I did this by counting up different Asian ethnic groups at UC Irvine, USC and Loma Linda University’s medical/dental schools using surnames as an identifier (I coded for ethnicity using an algorithm from the North American Association of Central Cancer Registries which correlated surnames with ethnicity: http://www.naaccr.org/Research/DataAnalysisTools.aspx). The coding was mostly easy, since “Nguyen” and “Tran” is always Vietnamese, “Kim” and “Song” is Korean, “Shimazaki” is Japanese, etc.

Now, the first time around I found that Chinese-Americans and Vietnamese-Americans were proportionally the most numerous Asian ethnics at the medical/dental schools of UC Irvine and USC (each about 10% of graduating classes), while Korean-Americans were a distant third (3-5%). At Loma Linda University, however, Korean-Americans were about 30% of dental school graduating classes every year and 20% of medical school graduates. Chinese- and Vietnamese-Americans, meanwhile, were in the low single digits at Loma Linda (Japanese never exceed 2% at any school, strangely enough).
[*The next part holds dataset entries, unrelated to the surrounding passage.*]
@[simp] theorem State.setCq_part (s : State) (c : CqNo) (x : CplQueue) : (s.setCq c x).part = s.part := rfl
@[simp] theorem State.setCq_resetHeld (s : State) (c : CqNo) (x : CplQueue) : (s.setCq c x).resetHeld = s.resetHeld := rfl
@[simp] theorem State.setCq_softPending (s : State) (c : CqNo) (x : CplQueue) : (s.setCq c x).softPending = s.softPending := rfl
@[simp] theorem State.setCq_run (s : State) (c : CqNo) (x : CplQueue) : (s.setCq c x).run = s.run := rfl
@[simp] theorem State.setCq_cause (s : State) (c : CqNo) (x : CplQueue) : (s.setCq c x).cause = s.cause := rfl
@[simp] theorem State.setCq_discarded (s : State) (c : CqNo) (x : CplQueue) : (s.setCq c x).discarded = s.discarded := rfl
@[simp] theorem State.setCq_postRejected (s : State) (c : CqNo) (x : CplQueue) : (s.setCq c x).postRejected = s.postRejected := rfl
@[simp] theorem State.setCq_retireRejected (s : State) (c : CqNo) (x : CplQueue) : (s.setCq c x).retireRejected = s.retireRejected := rfl
@[simp] theorem State.setCq_setupAddr (s : State) (c : CqNo) (x : CplQueue) : (s.setCq c x).setupAddr = s.setupAddr := rfl
@[simp] theorem State.setCq_faultAddr (s : State) (c : CqNo) (x : CplQueue) : (s.setCq c x).faultAddr = s.faultAddr := rfl
@[simp] theorem State.setCq_notifyFault (s : State) (c : CqNo) (x : CplQueue) : (s.setCq c x).notifyFault = s.notifyFault := rfl
@[simp] theorem State.setCq_time (s : State) (c : CqNo) (x : CplQueue) : (s.setCq c x).time = s.time := rfl
@[simp] theorem State.setCq_stopLimit (s : State) (c : CqNo) (x : CplQueue) : (s.setCq c x).stopLimit = s.stopLimit := rfl
@[simp] theorem State.setCq_stopExpired (s : State) (c : CqNo) (x : CplQueue) : (s.setCq c x).stopExpired = s.stopExpired := rfl
@[simp] theorem State.setCq_loadAbandoned (s : State) (c : CqNo) (x : CplQueue) : (s.setCq c x).loadAbandoned = s.loadAbandoned := rfl
@[simp] theorem State.setCq_windows (s : State) (c : CqNo) (x : CplQueue) : (s.setCq c x).windows = s.windows := rfl
@[simp] theorem State.setCq_rateTable (s : State) (c : CqNo) (x : CplQueue) : (s.setCq c x).rateTable = s.rateTable := rfl
@[simp] theorem State.setCq_lines (s : State) (c : CqNo) (x : CplQueue) : (s.setCq c x).lines = s.lines := rfl
@[simp] theorem State.setCq_reqQueues (s : State) (c : CqNo) (x : CplQueue) : (s.setCq c x).reqQueues = s.reqQueues := rfl
@[simp] theorem State.setCq_progressAddr (s : State) (c : CqNo) (x : CplQueue) : (s.setCq c x).progressAddr = s.progressAddr := rfl
@[simp] theorem State.setCq_progressWaits (s : State) (c : CqNo) (x : CplQueue) : (s.setCq c x).progressWaits = s.progressWaits := rfl
@[simp] theorem State.setCq_progressActive (s : State) (c : CqNo) (x : CplQueue) : (s.setCq c x).progressActive = s.progressActive := rfl
@[simp] theorem State.setCq_engine (s : State) (c : CqNo) (x : CplQueue) : (s.setCq c x).engine = s.engine := rfl
@[simp] theorem State.setCq_control (s : State) (c : CqNo) (x : CplQueue) : (s.setCq c x).control = s.control := rfl
@[simp] theorem State.setCq_rxd (s : State) (c : CqNo) (x : CplQueue) : (s.setCq c x).rxd = s.rxd := rfl
@[simp] theorem State.setCq_mem (s : State) (c : CqNo) (x : CplQueue) : (s.setCq c x).mem = s.mem := rfl
@[simp] theorem State.setCq_freeNext (s : State) (c : CqNo) (x : CplQueue) : (s.setCq c x).freeNext = s.freeNext := rfl
@[simp] theorem State.setCq_readData (s : State) (c : CqNo) (x : CplQueue) : (s.setCq c x).readData = s.readData := rfl
@[simp] theorem State.setCq_pending (s : State) (c : CqNo) (x : CplQueue) : (s.setCq c x).pending = s.pending := rfl

@[simp] theorem State.setRxd_part (s : State) (i : LineNo) (v : Level) : (s.setRxd i v).part = s.part := rfl
@[simp] theorem State.setRxd_resetHeld (s : State) (i : LineNo) (v : Level) : (s.setRxd i v).resetHeld = s.resetHeld := rfl
@[simp] theorem State.setRxd_softPending (s : State) (i : LineNo) (v : Level) : (s.setRxd i v).softPending = s.softPending := rfl
@[simp] theorem State.setRxd_run (s : State) (i : LineNo) (v : Level) : (s.setRxd i v).run = s.run := rfl
@[simp] theorem State.setRxd_cause (s : State) (i : LineNo) (v : Level) : (s.setRxd i v).cause = s.cause := rfl
@[simp] theorem State.setRxd_discarded (s : State) (i : LineNo) (v : Level) : (s.setRxd i v).discarded = s.discarded := rfl
@[simp] theorem State.setRxd_postRejected (s : State) (i : LineNo) (v : Level) : (s.setRxd i v).postRejected = s.postRejected := rfl
@[simp] theorem State.setRxd_retireRejected (s : State) (i : LineNo) (v : Level) : (s.setRxd i v).retireRejected = s.retireRejected := rfl
@[simp] theorem State.setRxd_setupAddr (s : State) (i : LineNo) (v : Level) : (s.setRxd i v).setupAddr = s.setupAddr := rfl
@[simp] theorem State.setRxd_faultAddr (s : State) (i : LineNo) (v : Level) : (s.setRxd i v).faultAddr = s.faultAddr := rfl
@[simp] theorem State.setRxd_notifyFault (s : State) (i : LineNo) (v : Level) : (s.setRxd i v).notifyFault = s.notifyFault := rfl
@[simp] theorem State.setRxd_time (s : State) (i : LineNo) (v : Level) : (s.setRxd i v).time = s.time := rfl
@[simp] theorem State.setRxd_stopLimit (s : State) (i : LineNo) (v : Level) : (s.setRxd i v).stopLimit = s.stopLimit := rfl
@[simp] theorem State.setRxd_stopExpired (s : State) (i : LineNo) (v : Level) : (s.setRxd i v).stopExpired = s.stopExpired := rfl
@[simp] theorem State.setRxd_loadAbandoned (s : State) (i : LineNo) (v : Level) : (s.setRxd i v).loadAbandoned = s.loadAbandoned := rfl
@[simp] theorem State.setRxd_windows (s : State) (i : LineNo) (v : Level) : (s.setRxd i v).windows = s.windows := rfl
@[simp] theorem State.setRxd_rateTable (s : State) (i : LineNo) (v : Level) : (s.setRxd i v).rateTable = s.rateTable := rfl
@[simp] theorem State.setRxd_lines (s : State) (i : LineNo) (v : Level) : (s.setRxd i v).lines = s.lines := rfl
@[simp] theorem State.setRxd_reqQueues (s : State) (i : LineNo) (v : Level) : (s.setRxd i v).reqQueues = s.reqQueues := rfl
@[simp] theorem State.setRxd_cplQueues (s : State) (i : LineNo) (v : Level) : (s.setRxd i v).cplQueues = s.cplQueues := rfl
@[simp] theorem State.setRxd_progressAddr (s : State) (i : LineNo) (v : Level) : (s.setRxd i v).progressAddr = s.progressAddr := rfl
@[simp] theorem State.setRxd_progressWaits (s : State) (i : LineNo) (v : Level) : (s.setRxd i v).progressWaits = s.progressWaits := rfl
@[simp] theorem State.setRxd_progressActive (s : State) (i : LineNo) (v : Level) : (s.setRxd i v).progressActive = s.progressActive := rfl
@[simp] theorem State.setRxd_engine (s : State) (i : LineNo) (v : Level) : (s.setRxd i v).engine = s.engine := rfl
@[simp] theorem State.setRxd_control (s : State) (i : LineNo) (v : Level) : (s.setRxd i v).control = s.control := rfl
@[simp] theorem State.setRxd_mem (s : State) (i : LineNo) (v : Level) : (s.setRxd i v).mem = s.mem := rfl
@[simp] theorem State.setRxd_freeNext (s : State) (i : LineNo) (v : Level) : (s.setRxd i v).freeNext = s.freeNext := rfl
@[simp] theorem State.setRxd_readData (s : State) (i : LineNo) (v : Level) : (s.setRxd i v).readData = s.readData := rfl
@[simp] theorem State.setRxd_pending (s : State) (i : LineNo) (v : Level) : (s.setRxd i v).pending = s.pending := rfl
These results were surprising because I had expected all three schools’ Asian ethnic representation to mirror that of the region’s demographics; I thought I had made a mistake so I decided to try recoding. What I did was that I decided that I might be subconsciously over-counting Korean-Americans by coding all instances of the “Lee” surname as Korean rather than Chinese. So I decided that unless there were “ethnic” first names which could be used to identify an individual as a particular ethnicity, I would label all ambiguous cases as simply Chinese.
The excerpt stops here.